- [WHAT THE TASK REQUIRES]:
Of all the lines below, return only those starting with the line holding "decodeWord 0x76008102 = .ok" and going on through the line holding "decodeWord 0x36A18701 = .ok", exactly as written.

- [EXERCISE MATERIALS]:
/-- Decoding gives back every well-formed instruction from its word, with its chain bit (R98, R107 to R112): no bit of an
encoding is dropped, for any value of any field. -/
def Obligations.DecodeEncode : Prop :=
  ∀ (i : Instr) (c : Bool) (w : Word), i.wf = true → encode c i = some w →
    decodeWord w.toNat = .ok i ∧ chainBit w.toNat = c

/-- Words that the specification prints decode to the instructions that they stand for: of the system group and the transfers of control
(R112, R197, R274, R357, R368, R371, R383, R423), of the scalar, vector and predicate families, of loads, stores and prefetches of global
and of local memory (R376, R381, R430, R431), of tasks and futures (R93, R361), and of the matrix, copy and Bramble engines (R209,
R238). -/
def Obligations.DecodeWords : Prop :=
  (decodeWord 0x00000000 = .ok .nop ∧ decodeWord 0x80000000 = .ok .nop ∧ chainBit 0x80000000 = true ∧
    decodeWord 0x00400004 = .ok (.fence 4) ∧ decodeWord 0x00480002 = .ok (.acq 2) ∧ decodeWord 0x00500004 = .ok (.rel 4) ∧
    decodeWord 0x0020A000 = .ok (.preoff 5) ∧ decodeWord 0x00280000 = .ok .preon ∧ decodeWord 0x00080000 = .ok .exit ∧
    decodeWord 0x00308000 = .ok (.getc 4 0) ∧ decodeWord 0x00314010 = .ok (.getc 10 16) ∧ decodeWord 0x00B78000 = .ok (.jmp 60) ∧
    decodeWord 0x00B80000 = .ok .merge ∧ decodeWord 0x2200003C = .ok (.call 60) ∧ decodeWord 0x2E08000A = .ok (.split 1 10) ∧
    decodeWord 0x31406C00 = .ok (.switch 40 3 3)) ∧
  (decodeWord 0x0220A32E = .ok (.scmp 4 5 6 2) ∧ decodeWord 0x1020BFFF = .ok (.scmpImm 4 5 7 0x3FF) ∧
    decodeWord 0x04188280 = .ok (.sbfx 3 4 5 0) ∧ decodeWord 0x0418C381 = .ok (.sbfi 3 6 7) ∧
    decodeWord 0x04106002 = .ok (.sclz 2 3) ∧ decodeWord 0x124C5678 = .ok (.smovi 9 0x45678) ∧
    decodeWord 0x14480246 = .ok (.slih 9 0x246) ∧ decodeWord 0x04286007 = .ok (.maskp 5 3) ∧
    decodeWord 0x0418A008 = .ok (.pmask 3 5) ∧ decodeWord 0x04304039 = .ok (.vote 6 2 3)) ∧
  (decodeWord 0x401A800F = .ok (.vbcast 3 20 0) ∧ decodeWord 0x42188283 = .ok (.vbfxI 3 4 5 0) ∧
    decodeWord 0x4420A30F = .ok (.vmad 4 5 6 7 1) ∧ decodeWord 0x4020A32D = .ok (.vsel 4 5 6 2) ∧
    decodeWord 0x58104180 = .ok (.vfaddF32 2 2 3 0) ∧ decodeWord 0x5828CD0F = .ok (.vfcvtF32 5 6 0x1A 0) ∧
    decodeWord 0x5820A305 = .ok (.vfdiv 4 5 6 0) ∧ decodeWord 0x640841F0 = .ok (.pand 1 2 3 7) ∧
    decodeWord 0x6820A013 = .ok (.vred 4 5 1 3) ∧ decodeWord 0x6830E018 = .ok (.vscan 6 7 1 0)) ∧
  (decodeWord 0x6A118084 = .ok (.ld 2 12 1 0 0 4) ∧ decodeWord 0x6C118084 = .ok (.st 2 12 1 0 0 4) ∧
    decodeWord 0x6C30810D = .ok (.st 6 4 2 0 1 5) ∧ decodeWord 0x1610C000 = .ok (.lds 2 6 0) ∧
    decodeWord 0x16189FFC = .ok (.lds 3 4 (-4)) ∧ decodeWord 0x1810DFF8 = .ok (.sts 2 6 (-8)) ∧
    decodeWord 0x1A188805 = .ok (.ldacq 3 4 2 5) ∧ decodeWord 0x1C188802 = .ok (.strel 3 4 2 2) ∧
    decodeWord 0x76008102 = .ok (.pref 4 2 0 2) ∧ decodeWord 0x6E20C10A = .ok (.ldlW 4 6 2 0 1) ∧
    decodeWord 0x7048C104 = .ok (.stl 9 6 2 0 4) ∧ decodeWord 0x7020C10A = .ok (.stlFill 4 6 2 0 1)) ∧
  (decodeWord 0x32080000 = .ok (.spawnS 1) ∧ decodeWord 0x32118000 = .ok (.spawnL 6) ∧ decodeWord 0x00910000 = .ok (.tend 8) ∧
    decodeWord 0x34008320 = .ok (.fnew 4 6 2) ∧ decodeWord 0x34008601 = .ok (.fjoin 4 12) ∧ decodeWord 0x34408002 = .ok (.fwait 8 4) ∧
    decodeWord 0x34008503 = .ok (.fput 4 10)) ∧
  (decodeWord 0x36080000 = .ok (.copy 32) ∧ decodeWord 0x3608282B = .ok (.copyM 32 40 1 3) ∧ decodeWord 0x36440022 = .ok (.mma 16 1 2) ∧
    decodeWord 0x36441808 = .ok (.mmaMc 16 24 0 0) ∧ decodeWord 0x36500005 = .ok (.accz 5) ∧ decodeWord 0x36650041 = .ok (.accld 20 2 1) ∧
    decodeWord 0x36750041 = .ok (.accst 20 2 1) ∧ decodeWord 0x00C0C000 = .ok (.cwait 6) ∧ decodeWord 0x00980000 = .ok .ptake ∧
    decodeWord 0x00A06000 = .ok (.ppass 3) ∧ decodeWord 0x00A00001 = .ok .ppassFree) ∧
  (decodeWord 0x36841801 = .ok (.cxopenIntersect 16 24 1) ∧ decodeWord 0x36841820 = .ok (.cxopenUnion 16 24 0) ∧
    decodeWord 0x36840042 = .ok (.cxopenExpand 16 2) ∧ decodeWord 0x36921E41 = .ok (.cxnext 8 30 2 1) ∧
    decodeWord 0x36A18701 = .ok (.cxsplit 6 7 1) ∧ decodeWord 0x36B18001 = .ok (.cxsave 6 1) ∧ decodeWord 0x36C18002 = .ok (.cxload 6 2) ∧
    decodeWord 0x36C40020 = .ok (.cxloadS 16 0) ∧ decodeWord 0x36D00003 = .ok (.cxclose 3))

- [TASK RESULT]:
    decodeWord 0x76008102 = .ok (.pref 4 2 0 2) ∧ decodeWord 0x6E20C10A = .ok (.ldlW 4 6 2 0 1) ∧
    decodeWord 0x7048C104 = .ok (.stl 9 6 2 0 4) ∧ decodeWord 0x7020C10A = .ok (.stlFill 4 6 2 0 1)) ∧
  (decodeWord 0x32080000 = .ok (.spawnS 1) ∧ decodeWord 0x32118000 = .ok (.spawnL 6) ∧ decodeWord 0x00910000 = .ok (.tend 8) ∧
    decodeWord 0x34008320 = .ok (.fnew 4 6 2) ∧ decodeWord 0x34008601 = .ok (.fjoin 4 12) ∧ decodeWord 0x34408002 = .ok (.fwait 8 4) ∧
    decodeWord 0x34008503 = .ok (.fput 4 10)) ∧
  (decodeWord 0x36080000 = .ok (.copy 32) ∧ decodeWord 0x3608282B = .ok (.copyM 32 40 1 3) ∧ decodeWord 0x36440022 = .ok (.mma 16 1 2) ∧
    decodeWord 0x36441808 = .ok (.mmaMc 16 24 0 0) ∧ decodeWord 0x36500005 = .ok (.accz 5) ∧ decodeWord 0x36650041 = .ok (.accld 20 2 1) ∧
    decodeWord 0x36750041 = .ok (.accst 20 2 1) ∧ decodeWord 0x00C0C000 = .ok (.cwait 6) ∧ decodeWord 0x00980000 = .ok .ptake ∧
    decodeWord 0x00A06000 = .ok (.ppass 3) ∧ decodeWord 0x00A00001 = .ok .ppassFree) ∧
  (decodeWord 0x36841801 = .ok (.cxopenIntersect 16 24 1) ∧ decodeWord 0x36841820 = .ok (.cxopenUnion 16 24 0) ∧
    decodeWord 0x36840042 = .ok (.cxopenExpand 16 2) ∧ decodeWord 0x36921E41 = .ok (.cxnext 8 30 2 1) ∧
    decodeWord 0x36A18701 = .ok (.cxsplit 6 7 1) ∧ decodeWord 0x36B18001 = .ok (.cxsave 6 1) ∧ decodeWord 0x36C18002 = .ok (.cxload 6 2) ∧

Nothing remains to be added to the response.